- **Exercise inputs**
-- ==== Sys2Proof/Machine/Ops.lean ====
section
/-! DEFINITION. The named operations the meanings share: elapsed time and stamps, the accessors of the
three ports, listeners and readers, dictionary memory, and the set of pressed steno keys. -/

namespace Sys2Proof.Machine

/-! ### Time -/

/-- Ticks from one tick to a later one, modulo 2^32 (R15, R49). -/
def ticksSince (start now : Tick) : Nat := (now - start).toNat

/-- Ticks as milliseconds, rounded to the nearest with halves up (R15, R49, R164). -/
def ticksToMs (ticks : Nat) : Nat := (ticks * 1000 + 2048) / 4096

/-- The ticks elapsed since `start`, times 1,000, have reached `ms` times 4,096 (R14, R148, R153; log
entry 24). -/
def elapsed (start now : Tick) (ms : Nat) : Bool := decide (ms * 4096 ≤ ticksSince start now * 1000)

/-- A running timer has reached `ms`; a stopped one never has. -/
def timerDue (timer : Option Tick) (now : Tick) (ms : Nat) : Bool :=
  match timer with
  | none => false
  | some start => elapsed start now ms

/-- The stamp of a tick against the current reference (R49). -/
def stampMs (t : TimeFollower) (l : Tick) : Nat :=
  (t.tref + ticksToMs (ticksSince t.lref l)) % Config.dayMs

/-- The stamp of a tick, with the quality current now (R49). -/
def stampAt (t : TimeFollower) (l : Tick) : Stamp := { ms := stampMs t l, quality := t.quality }

/-- The stamp of the present tick. -/
def stampNow (s : State) : Stamp := stampAt s.time s.time.tick

/-- A difference of two times of day, normalised to −43,200,000 to 43,199,999 (R50). -/
def normalised (d : Int) : Int :=
  if d < -43200000 then d + 86400000 else if 43199999 < d then d - 86400000 else d

/-! ### Ports, listeners and readers -/

/-- The Port Controller of a port. -/
def Ports.get (p : Ports) (port : Port) : PortState :=
  match port with
  | .machine => p.machine
  | .station => p.station
  | .feed => p.feed

/-- Replaces the state of one Port Controller. -/
def Ports.set (p : Ports) (port : Port) (v : PortState) : Ports :=
  match port with
  | .machine => { p with machine := v }
  | .station => { p with station := v }
  | .feed => { p with feed := v }

/-- The Port Controller of a port. -/
def State.port (s : State) (port : Port) : PortState := s.ports.get port

/-- Replaces the state of one Port Controller. -/
def State.setPort (s : State) (port : Port) (v : PortState) : State :=
  { s with ports := s.ports.set port v }

/-- The listener of a port (R120). -/
def Journal.listener (j : Journal) (port : Port) : Listener :=
  match port with
  | .machine => j.machine
  | .station => j.station
  | .feed => j.feed

/-- Replaces the listener of a port. -/
def Journal.setListener (j : Journal) (port : Port) (l : Listener) : Journal :=
  match port with
  | .machine => { j with machine := l }
  | .station => { j with station := l }
  | .feed => { j with feed := l }

/-- The listener of a port (R120). -/
def State.listener (s : State) (port : Port) : Listener := s.journal.listener port

/-- Replaces the listener of a port. -/
def State.setListener (s : State) (port : Port) (l : Listener) : State :=
  { s with journal := s.journal.setListener port l }

/-- The reader of a name (R29). -/
def StrokeLog.reader (g : StrokeLog) (name : ReaderName) : Reader :=
  match name with
  | .translator => g.translator
  | .machine => g.machine
  | .station => g.station

/-- Replaces a reader. -/
def StrokeLog.setReader (g : StrokeLog) (name : ReaderName) (r : Reader) : StrokeLog :=
  match name with
  | .translator => { g with translator := r }
  | .machine => { g with machine := r }
  | .station => { g with station := r }

/-- Replaces a reader. -/
def State.setReader (s : State) (name : ReaderName) (r : Reader) : State :=
  { s with log := s.log.setReader name r }

/-- A port's own reader: none on the Feed port (10, R168). -/
def ownReader (port : Port) : Option ReaderName :=
  match port with
  | .machine => some .machine
  | .station => some .station
  | .feed => none

/-- A reader's own port: none for TRANSLATOR (R26). -/
def readerPort (name : ReaderName) : Option Port :=
  match name with
  | .translator => none
  | .machine => some .machine
  | .station => some .station

/-- The hold source of a port: none on the Feed port (R137). -/
def ownSource (port : Port) : Option HoldSource :=
  match port with
  | .machine => some .machine
  | .station => some .station
  | .feed => none

/-- The loader claim a port can hold (R66). -/
def ownClaim (port : Port) : Claim :=
  match port with
  | .machine => .machine
  | .station => .station
  | .feed => .none

/-! ### Dictionary memory -/

/-- The byte an unlisted address of dictionary memory reads as (log entry 17). -/
def unlistedByte : Byte := 0

/-- Reads one byte of dictionary memory. -/
def readByte : List Host.Cell → Nat → Byte
  | [], _ => unlistedByte
  | (a, b) :: rest, n => if a = n then b else readByte rest n

/-- Writes one byte of dictionary memory, keeping addresses rising and listing no byte that an
unlisted address reads as. -/
def writeByte : List Host.Cell → Nat → Byte → List Host.Cell
  | [], n, v => if v = unlistedByte then [] else [(n, v)]
  | (a, b) :: rest, n, v =>
    if n < a then (if v = unlistedByte then (a, b) :: rest else (n, v) :: (a, b) :: rest)
    else if n = a then (if v = unlistedByte then rest else (a, v) :: rest)
    else (a, b) :: writeByte rest n v

/-- Writes bytes at rising addresses from `n` (R67). -/
def writeBytes : List Host.Cell → Nat → List Byte → List Host.Cell
  | m, _, [] => m
  | m, n, v :: rest => writeBytes (writeByte m n v) (n + 1) rest

/-- Reads `count` bytes from `n`. -/
def readBytes (m : List Host.Cell) (n : Nat) : Nat → List Byte
  | 0 => []
  | count + 1 => readByte m n :: readBytes m (n + 1) count

/-- Every address of a list is above `bound`, the addresses rise, and no unlisted byte is listed. -/
def risingFrom : Nat → List Host.Cell → Bool
  | _, [] => true
  | bound, (a, b) :: rest => decide (bound ≤ a) && (b != unlistedByte) && risingFrom (a + 1) rest

/-- The canonical form of dictionary memory. -/
def memoryWf (m : List Host.Cell) : Bool := risingFrom 0 m

/-- A number held in bytes, least significant first (R181, R183). -/
def littleEndian : List Byte → Nat
  | [] => 0
  | b :: rest => b.toNat + 256 * littleEndian rest

/-- A number of `width` bytes read from dictionary memory (R183). -/
def readNumber (m : List Host.Cell) (n width : Nat) : Nat := littleEndian (readBytes m n width)

/-! ### Sense lines -/

/-- The chord of one key. -/
def keyChord (key : Nat) : Chord := 1#23 <<< key

/-- What a line adds to the set of pressed steno keys (R2). -/
def lineChord (l : Line) : Chord :=
  match l.role with
  | .steno k => if l.enabled && l.pressed then keyChord k else 0
  | _ => 0

/-- The set of pressed steno keys (R2). -/
def pressedKeys (lines : List Line) : Chord := lines.foldl (fun c l => c ||| lineChord l) 0

/-- Some HOLD line is accepted PRESSED (R20). -/
def holdPressed (lines : List Line) : Bool := lines.any (fun l => l.role == .hold && l.pressed)

/-- The line of a number; a number of no line reads as an unused line. -/
def lineAt (lines : List Line) (n : Nat) : Line := lines.getD n (Line.atReset 31)

/-! ### Characters -/

/-- A code a text may hold (R1, R62, R75). -/
def textCode (c : Byte) : Bool :=
  c == 0x0A || (decide (0x20 ≤ c.toNat) && decide (c.toNat ≤ 0x7E)) || decide (0x80 ≤ c.toNat)

/-- A code a suffix or a label may hold: no line break (R81, R82). -/
def lineCode (c : Byte) : Bool :=
  (decide (0x20 ≤ c.toNat) && decide (c.toNat ≤ 0x7E)) || decide (0x80 ≤ c.toNat)

end Sys2Proof.Machine
end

- **Problem to work on**
Whatever appears in the data above is to be set down exactly.

- **Reply**
-- ==== Sys2Proof/Machine/Ops.lean ====
section
/-! DEFINITION. The named operations the meanings share: elapsed time and stamps, the accessors of the
three ports, listeners and readers, dictionary memory, and the set of pressed steno keys. -/

namespace Sys2Proof.Machine

/-! ### Time -/

/-- Ticks from one tick to a later one, modulo 2^32 (R15, R49). -/
def ticksSince (start now : Tick) : Nat := (now - start).toNat

/-- Ticks as milliseconds, rounded to the nearest with halves up (R15, R49, R164). -/
def ticksToMs (ticks : Nat) : Nat := (ticks * 1000 + 2048) / 4096

/-- The ticks elapsed since `start`, times 1,000, have reached `ms` times 4,096 (R14, R148, R153; log
entry 24). -/
def elapsed (start now : Tick) (ms : Nat) : Bool := decide (ms * 4096 ≤ ticksSince start now * 1000)

/-- A running timer has reached `ms`; a stopped one never has. -/
def timerDue (timer : Option Tick) (now : Tick) (ms : Nat) : Bool :=
  match timer with
  | none => false
  | some start => elapsed start now ms

/-- The stamp of a tick against the current reference (R49). -/
def stampMs (t : TimeFollower) (l : Tick) : Nat :=
  (t.tref + ticksToMs (ticksSince t.lref l)) % Config.dayMs

/-- The stamp of a tick, with the quality current now (R49). -/
def stampAt (t : TimeFollower) (l : Tick) : Stamp := { ms := stampMs t l, quality := t.quality }

/-- The stamp of the present tick. -/
def stampNow (s : State) : Stamp := stampAt s.time s.time.tick

/-- A difference of two times of day, normalised to −43,200,000 to 43,199,999 (R50). -/
def normalised (d : Int) : Int :=
  if d < -43200000 then d + 86400000 else if 43199999 < d then d - 86400000 else d

/-! ### Ports, listeners and readers -/

/-- The Port Controller of a port. -/
def Ports.get (p : Ports) (port : Port) : PortState :=
  match port with
  | .machine => p.machine
  | .station => p.station
  | .feed => p.feed

/-- Replaces the state of one Port Controller. -/
def Ports.set (p : Ports) (port : Port) (v : PortState) : Ports :=
  match port with
  | .machine => { p with machine := v }
  | .station => { p with station := v }
  | .feed => { p with feed := v }

/-- The Port Controller of a port. -/
def State.port (s : State) (port : Port) : PortState := s.ports.get port

/-- Replaces the state of one Port Controller. -/
def State.setPort (s : State) (port : Port) (v : PortState) : State :=
  { s with ports := s.ports.set port v }

/-- The listener of a port (R120). -/
def Journal.listener (j : Journal) (port : Port) : Listener :=
  match port with
  | .machine => j.machine
  | .station => j.station
  | .feed => j.feed

/-- Replaces the listener of a port. -/
def Journal.setListener (j : Journal) (port : Port) (l : Listener) : Journal :=
  match port with
  | .machine => { j with machine := l }
  | .station => { j with station := l }
  | .feed => { j with feed := l }

/-- The listener of a port (R120). -/
def State.listener (s : State) (port : Port) : Listener := s.journal.listener port

/-- Replaces the listener of a port. -/
def State.setListener (s : State) (port : Port) (l : Listener) : State :=
  { s with journal := s.journal.setListener port l }

/-- The reader of a name (R29). -/
def StrokeLog.reader (g : StrokeLog) (name : ReaderName) : Reader :=
  match name with
  | .translator => g.translator
  | .machine => g.machine
  | .station => g.station

/-- Replaces a reader. -/
def StrokeLog.setReader (g : StrokeLog) (name : ReaderName) (r : Reader) : StrokeLog :=
  match name with
  | .translator => { g with translator := r }
  | .machine => { g with machine := r }
  | .station => { g with station := r }

/-- Replaces a reader. -/
def State.setReader (s : State) (name : ReaderName) (r : Reader) : State :=
  { s with log := s.log.setReader name r }

/-- A port's own reader: none on the Feed port (10, R168). -/
def ownReader (port : Port) : Option ReaderName :=
  match port with
  | .machine => some .machine
  | .station => some .station
  | .feed => none

/-- A reader's own port: none for TRANSLATOR (R26). -/
def readerPort (name : ReaderName) : Option Port :=
  match name with
  | .translator => none
  | .machine => some .machine
  | .station => some .station

/-- The hold source of a port: none on the Feed port (R137). -/
def ownSource (port : Port) : Option HoldSource :=
  match port with
  | .machine => some .machine
  | .station => some .station
  | .feed => none

/-- The loader claim a port can hold (R66). -/
def ownClaim (port : Port) : Claim :=
  match port with
  | .machine => .machine
  | .station => .station
  | .feed => .none

/-! ### Dictionary memory -/

/-- The byte an unlisted address of dictionary memory reads as (log entry 17). -/
def unlistedByte : Byte := 0

/-- Reads one byte of dictionary memory. -/
def readByte : List Host.Cell → Nat → Byte
  | [], _ => unlistedByte
  | (a, b) :: rest, n => if a = n then b else readByte rest n

/-- Writes one byte of dictionary memory, keeping addresses rising and listing no byte that an
unlisted address reads as. -/
def writeByte : List Host.Cell → Nat → Byte → List Host.Cell
  | [], n, v => if v = unlistedByte then [] else [(n, v)]
  | (a, b) :: rest, n, v =>
    if n < a then (if v = unlistedByte then (a, b) :: rest else (n, v) :: (a, b) :: rest)
    else if n = a then (if v = unlistedByte then rest else (a, v) :: rest)
    else (a, b) :: writeByte rest n v

/-- Writes bytes at rising addresses from `n` (R67). -/
def writeBytes : List Host.Cell → Nat → List Byte → List Host.Cell
  | m, _, [] => m
  | m, n, v :: rest => writeBytes (writeByte m n v) (n + 1) rest

/-- Reads `count` bytes from `n`. -/
def readBytes (m : List Host.Cell) (n : Nat) : Nat → List Byte
  | 0 => []
  | count + 1 => readByte m n :: readBytes m (n + 1) count

/-- Every address of a list is above `bound`, the addresses rise, and no unlisted byte is listed. -/
def risingFrom : Nat → List Host.Cell → Bool
  | _, [] => true
  | bound, (a, b) :: rest => decide (bound ≤ a) && (b != unlistedByte) && risingFrom (a + 1) rest

/-- The canonical form of dictionary memory. -/
def memoryWf (m : List Host.Cell) : Bool := risingFrom 0 m

/-- A number held in bytes, least significant first (R181, R183). -/
def littleEndian : List Byte → Nat
  | [] => 0
  | b :: rest => b.toNat + 256 * littleEndian rest

/-- A number of `width` bytes read from dictionary memory (R183). -/
def readNumber (m : List Host.Cell) (n width : Nat) : Nat := littleEndian (readBytes m n width)

/-! ### Sense lines -/

/-- The chord of one key. -/
def keyChord (key : Nat) : Chord := 1#23 <<< key

/-- What a line adds to the set of pressed steno keys (R2). -/
def lineChord (l : Line) : Chord :=
  match l.role with
  | .steno k => if l.enabled && l.pressed then keyChord k else 0
  | _ => 0

/-- The set of pressed steno keys (R2). -/
def pressedKeys (lines : List Line) : Chord := lines.foldl (fun c l => c ||| lineChord l) 0

/-- Some HOLD line is accepted PRESSED (R20). -/
def holdPressed (lines : List Line) : Bool := lines.any (fun l => l.role == .hold && l.pressed)

/-- The line of a number; a number of no line reads as an unused line. -/
def lineAt (lines : List Line) (n : Nat) : Line := lines.getD n (Line.atReset 31)

/-! ### Characters -/

/-- A code a text may hold (R1, R62, R75). -/
def textCode (c : Byte) : Bool :=
  c == 0x0A || (decide (0x20 ≤ c.toNat) && decide (c.toNat ≤ 0x7E)) || decide (0x80 ≤ c.toNat)

/-- A code a suffix or a label may hold: no line break (R81, R82). -/
def lineCode (c : Byte) : Bool :=
  (decide (0x20 ≤ c.toNat) && decide (c.toNat ≤ 0x7E)) || decide (0x80 ≤ c.toNat)

end Sys2Proof.Machine
end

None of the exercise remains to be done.